AV Mahomed, chief trustee of the Juma Musjid (Grey Street Mosque) said Shariah Law stipulates that a man divorced from his wife is obliged to provide for her upkeep for the first three months.
“But it is wrong for a Muslim woman to be married to two men at the same time.
“That is also in accordance with Shariah Law.”
The law concerning religious marriages has evolved over the years.
In the 1983 case of Ismail v Ismail, the judge held that Muslim marriages do not enjoy the same status as marriages in civil law. The reason: the marriages are potentially polygamous and against public policy.
But in another case that year (Moola and Others v Aulsebrook and Others) the judge ruled that Muslim marriages were putative. The decision was good for children born out of Muslim unions. The law was changed accordingly, making children born out of such marriages legitimate.
In the case of Daniels v Campbell and Others in 2004, the Constitutional Court held that a Muslim spouse in a monogamous marriage had the right to inherit and to claim maintenance from a deceased spouse who died intestate.
In the 2005 case, Khan v Khan, a landmark decision was made. The court said in Muslim marriages, whether monogamous or polygamous, the partners owed each other a duty of support and had the right to claim maintenance from one another.
Newcastle teacher Rhia Moola initiated an application which was at one stage dubbed a landmark case against her ex husband, Nazir Jamaloodeen, to have their Muslim marriage declared valid.
Moola, however, did not pursue the matter fully in the Pietermaritzburg High Court.
Meanwhile, a Hindu marriage dubbed a test case in the Durban High court ended with local medical doctor Jailall Ramparsad victorious.
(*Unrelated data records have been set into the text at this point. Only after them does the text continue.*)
/-! setK -/

@[simp] theorem State.setK_run (r : KReg) (x : DWord) : (s.setK r x).c.run = s.c.run := by unfold State.setK; split <;> rfl
@[simp] theorem State.setK_lid (r : KReg) (x : DWord) : (s.setK r x).c.lid = s.c.lid := by unfold State.setK; split <;> rfl
@[simp] theorem State.setK_s (r : KReg) (x : DWord) : (s.setK r x).c.s = s.c.s := by unfold State.setK; split <;> rfl
@[simp] theorem State.setK_v (r : KReg) (x : DWord) : (s.setK r x).c.v = s.c.v := by unfold State.setK; split <;> rfl
@[simp] theorem State.setK_k (r : KReg) (x : DWord) : (s.setK r x).c.k = (if r = 0 then s.c.k else s.c.k.set r x) := by unfold State.setK; split <;> rfl
@[simp] theorem State.setK_h (r : KReg) (x : DWord) : (s.setK r x).c.h = s.c.h := by unfold State.setK; split <;> rfl
@[simp] theorem State.setK_pc (r : KReg) (x : DWord) : (s.setK r x).c.pc = s.c.pc := by unfold State.setK; split <;> rfl
@[simp] theorem State.setK_status (r : KReg) (x : DWord) : (s.setK r x).c.status = s.c.status := by unfold State.setK; split <;> rfl
@[simp] theorem State.setK_tvec (r : KReg) (x : DWord) : (s.setK r x).c.tvec = s.c.tvec := by unfold State.setK; split <;> rfl
@[simp] theorem State.setK_epc (r : KReg) (x : DWord) : (s.setK r x).c.epc = s.c.epc := by unfold State.setK; split <;> rfl
@[simp] theorem State.setK_cause (r : KReg) (x : DWord) : (s.setK r x).c.cause = s.c.cause := by unfold State.setK; split <;> rfl
@[simp] theorem State.setK_eaddr (r : KReg) (x : DWord) : (s.setK r x).c.eaddr = s.c.eaddr := by unfold State.setK; split <;> rfl
@[simp] theorem State.setK_eword (r : KReg) (x : DWord) : (s.setK r x).c.eword = s.c.eword := by unfold State.setK; split <;> rfl
@[simp] theorem State.setK_scratch (r : KReg) (x : DWord) : (s.setK r x).c.scratch = s.c.scratch := by unfold State.setK; split <;> rfl
@[simp] theorem State.setK_lcore (r : KReg) (x : DWord) : (s.setK r x).c.lcore = s.c.lcore := by unfold State.setK; split <;> rfl
@[simp] theorem State.setK_ncore (r : KReg) (x : DWord) : (s.setK r x).c.ncore = s.c.ncore := by unfold State.setK; split <;> rfl
@[simp] theorem State.setK_part (r : KReg) (x : DWord) : (s.setK r x).c.part = s.c.part := by unfold State.setK; split <;> rfl
@[simp] theorem State.setK_phase (r : KReg) (x : DWord) : (s.setK r x).c.phase = s.c.phase := by unfold State.setK; split <;> rfl
@[simp] theorem State.setK_lphase (r : KReg) (x : DWord) : (s.setK r x).c.lphase = s.c.lphase := by unfold State.setK; split <;> rfl
@[simp] theorem State.setK_stragg (r : KReg) (x : DWord) : (s.setK r x).c.stragg = s.c.stragg := by unfold State.setK; split <;> rfl
@[simp] theorem State.setK_xerr (r : KReg) (x : DWord) : (s.setK r x).c.xerr = s.c.xerr := by unfold State.setK; split <;> rfl
@[simp] theorem State.setK_xmiss (r : KReg) (x : DWord) : (s.setK r x).c.xmiss = s.c.xmiss := by unfold State.setK; split <;> rfl
@[simp] theorem State.setK_cyc (r : KReg) (x : DWord) : (s.setK r x).c.cyc = s.c.cyc := by unfold State.setK; split <;> rfl
@[simp] theorem State.setK_cycLatch (r : KReg) (x : DWord) : (s.setK r x).c.cycLatch = s.c.cycLatch := by unfold State.setK; split <;> rfl
@[simp] theorem State.setK_fmode (r : KReg) (x : DWord) : (s.setK r x).c.fmode = s.c.fmode := by unfold State.setK; split <;> rfl
@[simp] theorem State.setK_sbase (r : KReg) (x : DWord) : (s.setK r x).c.sbase = s.c.sbase := by unfold State.setK; split <;> rfl
@[simp] theorem State.setK_launch (r : KReg) (x : DWord) : (s.setK r x).c.launch = s.c.launch := by unfold State.setK; split <;> rfl
@[simp] theorem State.setK_mcheck (r : KReg) (x : DWord) : (s.setK r x).c.mcheck = s.c.mcheck := by unfold State.setK; split <;> rfl
@[simp] theorem State.setK_accmap (r : KReg) (x : DWord) : (s.setK r x).c.accmap = s.c.accmap := by unfold State.setK; split <;> rfl
@[simp] theorem State.setK_spillmap (r : KReg) (x : DWord) : (s.setK r x).c.spillmap = s.c.spillmap := by unfold State.setK; split <;> rfl
@[simp] theorem State.setK_vpcfg (r : KReg) (x : DWord) : (s.setK r x).c.vpcfg = s.c.vpcfg := by unfold State.setK; split <;> rfl
@[simp] theorem State.setK_vpst (r : KReg) (x : DWord) : (s.setK r x).c.vpst = s.c.vpst := by unfold State.setK; split <;> rfl
@[simp] theorem State.setK_ecfg (r : KReg) (x : DWord) : (s.setK r x).c.ecfg = s.c.ecfg := by unfold State.setK; split <;> rfl
@[simp] theorem State.setK_loopU (r : KReg) (x : DWord) : (s.setK r x).c.loopU = s.c.loopU := by unfold State.setK; split <;> rfl
@[simp] theorem State.setK_loopS (r : KReg) (x : DWord) : (s.setK r x).c.loopS = s.c.loopS := by unfold State.setK; split <;> rfl
@[simp] theorem State.setK_mem (r : KReg) (x : DWord) : (s.setK r x).c.mem = s.c.mem := by unfold State.setK; split <;> rfl
@[simp] theorem State.setK_memErr (r : KReg) (x : DWord) : (s.setK r x).c.memErr = s.c.memErr := by unfold State.setK; split <;> rfl
@[simp] theorem State.setK_stale (r : KReg) (x : DWord) : (s.setK r x).c.stale = s.c.stale := by unfold State.setK; split <;> rfl
@[simp] theorem State.setK_acc (r : KReg) (x : DWord) : (s.setK r x).c.acc = s.c.acc := by unfold State.setK; split <;> rfl
@[simp] theorem State.setK_accErr (r : KReg) (x : DWord) : (s.setK r x).c.accErr = s.c.accErr := by unfold State.setK; split <;> rfl
@[simp] theorem State.setK_parked (r : KReg) (x : DWord) : (s.setK r x).c.parked = s.c.parked := by unfold State.setK; split <;> rfl
@[simp] theorem State.setK_bar (r : KReg) (x : DWord) : (s.setK r x).c.bar = s.c.bar := by unfold State.setK; split <;> rfl
@[simp] theorem State.setK_cycleBar (r : KReg) (x : DWord) : (s.setK r x).c.cycleBar = s.c.cycleBar := by unfold State.setK; split <;> rfl
@[simp] theorem State.setK_mbox (r : KReg) (x : DWord) : (s.setK r x).c.mbox = s.c.mbox := by unfold State.setK; split <;> rfl
@[simp] theorem State.setK_mboxHead (r : KReg) (x : DWord) : (s.setK r x).c.mboxHead = s.c.mboxHead := by unfold State.setK; split <;> rfl
@[simp] theorem State.setK_mboxCount (r : KReg) (x : DWord) : (s.setK r x).c.mboxCount = s.c.mboxCount := by unfold State.setK; split <;> rfl
@[simp] theorem State.setK_held (r : KReg) (x : DWord) : (s.setK r x).c.held = s.c.held := by unfold State.setK; split <;> rfl
@[simp] theorem State.setK_mon (r : KReg) (x : DWord) : (s.setK r x).c.mon = s.c.mon := by unfold State.setK; split <;> rfl
@[simp] theorem State.setK_mx (r : KReg) (x : DWord) : (s.setK r x).c.mx = s.c.mx := by unfold State.setK; split <;> rfl
@[simp] theorem State.setK_mxStatus (r : KReg) (x : DWord) : (s.setK r x).c.mxStatus = s.c.mxStatus := by unfold State.setK; split <;> rfl
@[simp] theorem State.setK_head (r : KReg) (x : DWord) : (s.setK r x).c.head = s.c.head := by unfold State.setK; split <;> rfl
@[simp] theorem State.setK_headStatus (r : KReg) (x : DWord) : (s.setK r x).c.headStatus = s.c.headStatus := by unfold State.setK; split <;> rfl
@[simp] theorem State.setK_dir (r : KReg) (x : DWord) : (s.setK r x).c.dir = s.c.dir := by unfold State.setK; split <;> rfl
@[simp] theorem State.setK_copy (r : KReg) (x : DWord) : (s.setK r x).c.copy = s.c.copy := by unfold State.setK; split <;> rfl
@[simp] theorem State.setK_cfence (r : KReg) (x : DWord) : (s.setK r x).c.cfence = s.c.cfence := by unfold State.setK; split <;> rfl
@[simp] theorem State.setK_e0 (r : KReg) (x : DWord) : (s.setK r x).c.e0 = s.c.e0 := by unfold State.setK; split <;> rfl
@[simp] theorem State.setK_e1 (r : KReg) (x : DWord) : (s.setK r x).c.e1 = s.c.e1 := by unfold State.setK; split <;> rfl
@[simp] theorem State.setK_e2 (r : KReg) (x : DWord) : (s.setK r x).c.e2 = s.c.e2 := by unfold State.setK; split <;> rfl
@[simp] theorem State.setK_copyDone (r : KReg) (x : DWord) : (s.setK r x).c.copyDone = s.c.copyDone := by unfold State.setK; split <;> rfl
@[simp] theorem State.setK_arr (r : KReg) (x : DWord) : (s.setK r x).c.arr = s.c.arr := by unfold State.setK; split <;> rfl
@[simp] theorem State.setK_done (r : KReg) (x : DWord) : (s.setK r x).c.done = s.c.done := by unfold State.setK; split <;> rfl
@[simp] theorem State.setK_redNum (r : KReg) (x : DWord) : (s.setK r x).c.redNum = s.c.redNum := by unfold State.setK; split <;> rfl
@[simp] theorem State.setK_deferred (r : KReg) (x : DWord) : (s.setK r x).c.deferred = s.c.deferred := by unfold State.setK; split <;> rfl
@[simp] theorem State.setK_fetchStop (r : KReg) (x : DWord) : (s.setK r x).c.fetchStop = s.c.fetchStop := by unfold State.setK; split <;> rfl
@[simp] theorem State.setK_exch (r : KReg) (x : DWord) : (s.setK r x).c.exch = s.c.exch := by unfold State.setK; split <;> rfl
@[simp] theorem State.setK_pend (r : KReg) (x : DWord) : (s.setK r x).c.pend = s.c.pend := by unfold State.setK; split <;> rfl
@[simp] theorem State.setK_stall (r : KReg) (x : DWord) : (s.setK r x).c.stall = s.c.stall := by unfold State.setK; split <;> rfl
@[simp] theorem State.setK_issue (r : KReg) (x : DWord) : (s.setK r x).c.issue = s.c.issue := by unfold State.setK; split <;> rfl
@[simp] theorem State.setK_evSeq (r : KReg) (x : DWord) : (s.setK r x).c.evSeq = s.c.evSeq := by unfold State.setK; split <;> rfl
@[simp] theorem State.setK_asid (r : KReg) (x : DWord) : (s.setK r x).c.asid = s.c.asid := by unfold State.setK; split <;> rfl
@[simp] theorem State.setK_sh_top (r : KReg) (x : DWord) : (s.setK r x).sh = s.sh := by unfold State.setK; split <;> rfl
@[simp] theorem State.setK_half_top (r : KReg) (x : DWord) : (s.setK r x).half = s.half := by unfold State.setK; split <;> rfl
@[simp] theorem State.setK_t_top (r : KReg) (x : DWord) : (s.setK r x).t = s.t := by unfold State.setK; split <;> rfl
@[simp] theorem State.setK_p_top (r : KReg) (x : DWord) : (s.setK r x).p = s.p := by unfold State.setK; split <;> rfl
@[simp] theorem State.setK_others_top (r : KReg) (x : DWord) : (s.setK r x).others = s.others := by unfold State.setK; split <;> rfl
@[simp] theorem State.setK_chip_top (r : KReg) (x : DWord) : (s.setK r x).chip = s.chip := by unfold State.setK; split <;> rfl
@[simp] theorem State.setK_boundary_top (r : KReg) (x : DWord) : (s.setK r x).boundary = s.boundary := by unfold State.setK; split <;> rfl
@[simp] theorem State.setK_xc_top (r : KReg) (x : DWord) : (s.setK r x).xc = s.xc := by unfold State.setK; split <;> rfl
@[simp] theorem State.setK_cc_top (r : KReg) (x : DWord) : (s.setK r x).cc = s.cc := by unfold State.setK; split <;> rfl
@[simp] theorem State.setK_ir_top (r : KReg) (x : DWord) : (s.setK r x).ir = s.ir := by unfold State.setK; split <;> rfl
@[simp] theorem State.setK_row_top (r : KReg) (x : DWord) : (s.setK r x).row = s.row := by unfold State.setK; split <;> rfl
@[simp] theorem State.setK_stream_top (r : KReg) (x : DWord) : (s.setK r x).stream = s.stream := by unfold State.setK; split <;> rfl
@[simp] theorem State.setK_input_top (r : KReg) (x : DWord) : (s.setK r x).input = s.input := by unfold State.setK; split <;> rfl
@[simp] theorem State.setK_agenda_top (r : KReg) (x : DWord) : (s.setK r x).agenda = s.agenda := by unfold State.setK; split <;> rfl
@[simp] theorem State.setK_out_top (r : KReg) (x : DWord) : (s.setK r x).out = s.out := by unfold State.setK; split <;> rfl
@[simp] theorem State.setK_turn_top (r : KReg) (x : DWord) : (s.setK r x).turn = s.turn := by unfold State.setK; split <;> rfl
@[simp] theorem State.setK_tick_top (r : KReg) (x : DWord) : (s.setK r x).tick = s.tick := by unfold State.setK; split <;> rfl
His estranged wife, Suchrita Singh, a university lecturer, had sought an order for their religious marriage to be declared valid.
Setting a precedent last year, a local Muslim mother of two, divorced from her husband, won her legal fight for the payment of maintenance.
The ruling by Judge Fikile Mokgohloa in the Durban High Court offered hope to Muslim women, even though Muslim marriages are currently not recognised in terms of South African law.
The court ordered the woman’s ex-husband to pay her R20 000 maintenance every month and R5 000 each month for their children aged 10 and 13.
The judge rejected the submission by the man’s counsel that because Muslim marriages are not recognised in South African law he should not be liable for the payment of maintenance.
“With the advent of democracy the courts started changing their approach to Muslim marriages.”
Laws governing religious marriage and divorce have evolved, and courts are changing their approach to Muslim marriages.